-- ==== Sys2Proof/Machine/Step.lean ====
section
/-! DEFINITION. One step: the command at the front of the queue. -/

namespace Sys2Proof.Machine

/-- Take the command at the front of the queue and run it with the rest of the queue; on an empty queue the device
idles. -/
def step (s : State) : Host.Outcome State Fault Refusal :=
  match s.pending with
  | [] => .next s
  | c :: rest => exec c { s with pending := rest }

/-- `s` with the command that the word spells put at the front of its queue; unchanged where the word spells none. -/
def State.withFetchWord (s : State) (nbits w : Nat) : State :=
  match Sys2Proof.decodeTableWord nbits w with
  | some c => { s with pending := c :: s.pending }
  | none => s

end Sys2Proof.Machine
end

━━━

**Problem requirements:**
Go to the line in the listing above that has "spells none. -/" in it. Set down that line and each one after it, exactly.

**Task response:**
/-- `s` with the command that the word spells put at the front of its queue; unchanged where the word spells none. -/
def State.withFetchWord (s : State) (nbits w : Nat) : State :=
  match Sys2Proof.decodeTableWord nbits w with
  | some c => { s with pending := c :: s.pending }
  | none => s

end Sys2Proof.Machine
end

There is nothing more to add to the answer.